(Collected data)

-- ==== Sys2Proof/Machine/Card.lean ====
section
/-!
DEFINITION. What a command's card says (12): where it is legal, its lengths, the checks of R335 from step 8 on, and its effect.
-/
namespace Sys2Proof.Machine

/-- How a command that reaches step 15 ends: with a reply at once, or with a reply that waits (R387). -/
inductive Ran where
  | done (r : Reply)
  | held (k : HeldKind)
deriving DecidableEq, Repr

/-- A command's card (R351 to R357): its engine states in the codes of R347, its marks, whether its reserved bits are zero and its length is one of the card's, the checks of steps 11 and 12 to 14 in the card's order, its effect, what happens after its reply has left, and what a refusal by these checks counts. -/
structure Card where
  opcode : Nat
  states : List Nat
  pcieOnly : Bool := false
  boughOnly : Bool := false
  own : Bool := false
  reservedOk : Bool := true
  sizeOk : Bool := true
  busy : State → Option Reply := fun _ => none
  checks : State → Option Reply := fun _ => none
  run : Hdr → State → State × Ran
  after : State → State := id
  onRefused : Reply → State → State := fun _ s => s

/-- The state sets of R354. -/
def setQ : List Nat := [2, 3, 4, 5, 6, 7, 8, 9, 10]
/-- Set S (R354). -/
def setS : List Nat := [3, 4, 5, 6, 7, 8, 9]
/-- Set W (R354). -/
def setW : List Nat := [4, 5, 6, 7, 8, 9]
/-- Set C (R354). -/
def setC : List Nat := [4, 5, 6, 7, 8]
/-- Set T (R354). -/
def setT : List Nat := [4, 5, 6, 8, 9]

/-- The first reply of a list of checks that applies (R357). -/
def firstOf : List (Bool × Reply) → Option Reply
  | [] => none
  | (b, r) :: rest => if b then some r else firstOf rest

/-- The first of two checks that applies. -/
def orElse' (a b : Option Reply) : Option Reply := match a with
  | none => b
  | some r => some r

/-- Whether all bits of a number outside a mask are zero. -/
def onlyBits (v mask : Nat) : Bool := v &&& mask == v

/-- The 32-bit word i of a payload. -/
def word (b : Bytes) (i : Nat) : Nat := leAt b (4 * i) 4

/-- The configuration structure of N bits at byte off of a payload (R351). -/
def structAt (n : Nat) (b : Bytes) (off : Nat) : BitVec n := BitVec.ofNat n (leAt b off (n / 8))

/-- The index of a SELECT word (R352). -/
def selIndex (b : Bytes) : Nat := bits (word b 0) 0 16

/-- The reserved half of a SELECT word is zero (R352). -/
def selOk (b : Bytes) : Bool := bits (word b 0) 16 16 == 0

/-- A change made at once, answered OK with no result. -/
def doOk (f : State → State) : Hdr → State → State × Ran := fun _ s => (f s, .done (Reply.ok))

/-- The query twin of a configuration command (R353): n the number of objects (0 for a command without SELECT), bad its parameter reason. -/
def queryCard (opcode : Nat) (payload : Bytes) (n bad : Nat) (get : State → Nat → Bytes) : Card where
  opcode := opcode
  states := setQ
  reservedOk := n = 0 || selOk payload
  sizeOk := payload.length = if n = 0 then 0 else 4
  checks := fun _ => firstOf [(n ≠ 0 && n ≤ selIndex payload, Reply.refused bad)]
  run := fun _ s => (s, .done (Reply.ok (get s (selIndex payload))))

end Sys2Proof.Machine
end

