/-- The interleave of R168 for a stripe of a given grain. -/
def placeOf (grain epa : Nat) : Place :=
  let s := epa >>> 23
  let o := epa % 2 ^ 23
  let gb := 8 + grain
  let n := o >>> gb
  let u := o % 2 ^ gb
  let slot := (n % 128) ^^^ ((s % 128) ^^^ ((s >>> 7) % 128))
  let x := (n >>> 7) * 2 ^ gb + u
  { stack := slot % 4, pseudo := bits slot 2 1, channel := bits slot 3 4, bank := x >>> 10, row := s, col := x % 1024 }

/-- The place of an address now. -/
def Memory.place (m : Memory) (epa : Nat) : Place := placeOf (m.grain (epa >>> 23)) epa

/-- The number of a pseudo-channel, 0 to 127: 32 per stack. -/
def Place.pc (p : Place) : Fin 128 := Fin.ofNat 128 (32 * p.stack + 2 * p.channel + p.pseudo)

/-- Rows of a bank (R163). -/
def State.rowCount (s : State) : Nat := if s.is96 then 12288 else 6144

/-- Memory is unavailable to FWP: from the start of INIT to MEM_INIT, and from the start of a clock change to the end of training (R191, R468). -/
def State.memBusy (s : State) : Bool := !s.mem.initDone || s.mem.clock.phase ≠ .idle

/-- n bytes of the array as they are read: free values where they are open (R106). -/
def State.arrayRead (s : State) (a n : Nat) : State × Bytes :=
  if (List.range n).any fun i => s.mem.isOpen (a + i) then
    (s.drawn n,
      (List.range n).map fun i => if s.mem.isOpen (a + i) then Config.freeByte (s.freeCount + i) else cellAt s.mem.cells (a + i))
  else (s, s.mem.get a n)

/-- A read through FWP (R166, R191): all ones where memory is unavailable or unmapped. -/
def State.fwpRead (s : State) (a n : Nat) : State × Bytes :=
  if s.memBusy then (s.onMem fun m => { m with unavailable := m.unavailable + 1 }, List.replicate n 0xFF)
  else if s.memBytes ≤ a then (s.onMem fun m => { m with unmapped := m.unmapped + 1 }, List.replicate n 0xFF)
  else s.arrayRead a n

/-- A write through FWP (R166, R191): discarded where memory is unavailable or unmapped. -/
def State.fwpWrite (s : State) (a : Nat) (bs : Bytes) : State :=
  if s.memBusy then s.onMem fun m => { m with unavailable := m.unavailable + 1 }
  else if s.memBytes ≤ a then s.onMem fun m => { m with unmapped := m.unmapped + 1 }
  else s.onMem fun m => m.put a bs

/-- Fields of a port's configuration (R174). -/
def portOn (c : BitVec 64) : Nat := fld c 48 16
/-- PANIC_OFF (R174). -/
def portOff (c : BitVec 64) : Nat := fld c 32 16
/-- HINT (R174). -/
def portHint (c : BitVec 64) : Nat := fld c 2 2

/-- A port is real-time: RTW0 to RTW15 and SFP (R172). -/
def portRt (code : Nat) : Bool := code < 16 || code = 0x15

/-- The whole ticks of n memory-clock cycles at a RATE code (R164): a tick is 50 ps. -/
def cycleTicks (rate n : Nat) : Nat := n * 200 / (match rate with
  | 0 => 16
  | 1 => 14
  | 2 => 12
  | _ => 8)

/-- The memory bandwidth limit of a RATE code in MB/s (R164). -/
def rateBudget (rate : Nat) : Nat := match rate with
  | 0 => 2400000
  | 1 => 2100000
  | 2 => 1800000
  | _ => 1200000

/-- A stack changes. -/
def Memory.onStack (m : Memory) (i : Fin 4) (f : Stack → Stack) : Memory := { m with hbm := vmod m.hbm i f }
/-- A pseudo-channel changes. -/
def Memory.onPc (m : Memory) (i : Fin 128) (f : Pc → Pc) : Memory := { m with pcs := vmod m.pcs i f }
/-- A memory port changes. -/
def Memory.onPort (m : Memory) (i : Fin 23) (f : Port → Port) : Memory := { m with ports := vmod m.ports i f }
/-- The stack of a pseudo-channel. -/
def stackOf (pc : Fin 128) : Fin 4 := Fin.ofNat 4 (pc.val / 32)
/-- Refresh interval and debt limit of a stack (R182, R184). -/
def Stack.interval (k : Stack) : Nat := if k.hot then 600 else 1200
/-- REF_LIMIT (R184, R195). -/
def Stack.limit (k : Stack) : Nat := if k.hot then 4 else 8

/-- A port's level after a request, and its panic (R175). -/
def Port.setLevel (p : Port) (level : Nat) : Port :=
  let on := 256 * portOn p.cfg ≤ level
  { p with
    level := level, maxLevel := max p.maxLevel level
    panic := on || (p.panic && 256 * portOff p.cfg ≤ level)
    entries := p.entries + (if on && !p.panic then 1 else 0) }

/-- Some request of a pseudo-channel is from a port in panic (R176, R184). -/
def Memory.panicked (m : Memory) (r : MemReq) : Bool := portRt r.port && (vnat m.ports r.port).panic

/-- What the scheduler chooses (R176). -/
inductive Pick where
  | refresh
  | neighbour (n : Neighbour)
  | request (r : MemReq) (byAge : Bool)
  | idle
deriving DecidableEq, Repr

/-- The oldest of a list of requests: the first that entered. -/
def oldestReq : List MemReq → Option MemReq
  | [] => none
  | r :: rs => match oldestReq rs with
    | none => some r
    | some q => if r.entered ≤ q.entered then some r else some q

/-- A request hits an open row (R176). -/
def Memory.hits (m : Memory) (p : Pc) (r : MemReq) : Bool :=
  let l := m.place (32 * r.addr)
  p.openRows.any fun (b, row, _, _) => b = l.bank && row = l.row

/-- A scheduled neighbour refresh is forced once it has waited 256 cycles (R186). -/
def Memory.forcedNeighbour (m : Memory) (p : Pc) (now : Nat) : Option Neighbour :=
  p.neighbours.find? fun n => cycleTicks m.clock.rate 256 ≤ now - n.scheduled

/-- The scheduler's choice for a pseudo-channel at a tick, with every waiting request taken as ready (R176, log 12). -/
def Memory.pick (m : Memory) (i : Fin 128) (now : Nat) : Pick :=
  let p := m.pcs.get i
  if (m.hbm.get (stackOf i)).limit < p.debt then .refresh
  else match m.forcedNeighbour p now with
    | some n => .neighbour n
    | none =>
      let all := p.reads ++ p.writes
      let panic := all.filter m.panicked
      let cand := if panic ≠ [] then panic else if p.draining then p.writes else all
      let aged := cand.filter fun r => cycleTicks m.clock.rate 512 ≤ now - r.entered
      match oldestReq aged, oldestReq (cand.filter (m.hits p)), oldestReq cand with
      | some r, _, _ => .request r true
      | none, some r, _ => .request r false
      | none, none, some r => .request r false
      | none, none, none => match p.neighbours with
        | n :: _ => .neighbour n
        | [] => if 0 < p.debt then .refresh else .idle

/-- A neighbour refresh is issued, forced or not (R186): it closes its bank's open row. -/
def Memory.issueNeighbour (m : Memory) (i : Fin 128) (n : Neighbour) (forced : Bool) : Memory :=
  (m.onPc i fun p => { p with neighbours := p.neighbours.erase n, openRows := p.openRows.filter fun (b, _) => b ≠ n.bank }).onStack (stackOf i)
    fun k => { k with cnt := { k.cnt with neighbours := k.cnt.neighbours + 1, neighbourForced := k.cnt.neighbourForced + (if forced then 1 else 0) } }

TASK DIRECTIONS:
From the data above, reproduce word for word the lines running from the line with "row (R176). -/" to the line with "let panic := all.filter m.panicked", ends included.

SOLUTION TO THE PROBLEM:
/-- A request hits an open row (R176). -/
def Memory.hits (m : Memory) (p : Pc) (r : MemReq) : Bool :=
  let l := m.place (32 * r.addr)
  p.openRows.any fun (b, row, _, _) => b = l.bank && row = l.row

/-- A scheduled neighbour refresh is forced once it has waited 256 cycles (R186). -/
def Memory.forcedNeighbour (m : Memory) (p : Pc) (now : Nat) : Option Neighbour :=
  p.neighbours.find? fun n => cycleTicks m.clock.rate 256 ≤ now - n.scheduled

/-- The scheduler's choice for a pseudo-channel at a tick, with every waiting request taken as ready (R176, log 12). -/
def Memory.pick (m : Memory) (i : Fin 128) (now : Nat) : Pick :=
  let p := m.pcs.get i
  if (m.hbm.get (stackOf i)).limit < p.debt then .refresh
  else match m.forcedNeighbour p now with
    | some n => .neighbour n
    | none =>
      let all := p.reads ++ p.writes
      let panic := all.filter m.panicked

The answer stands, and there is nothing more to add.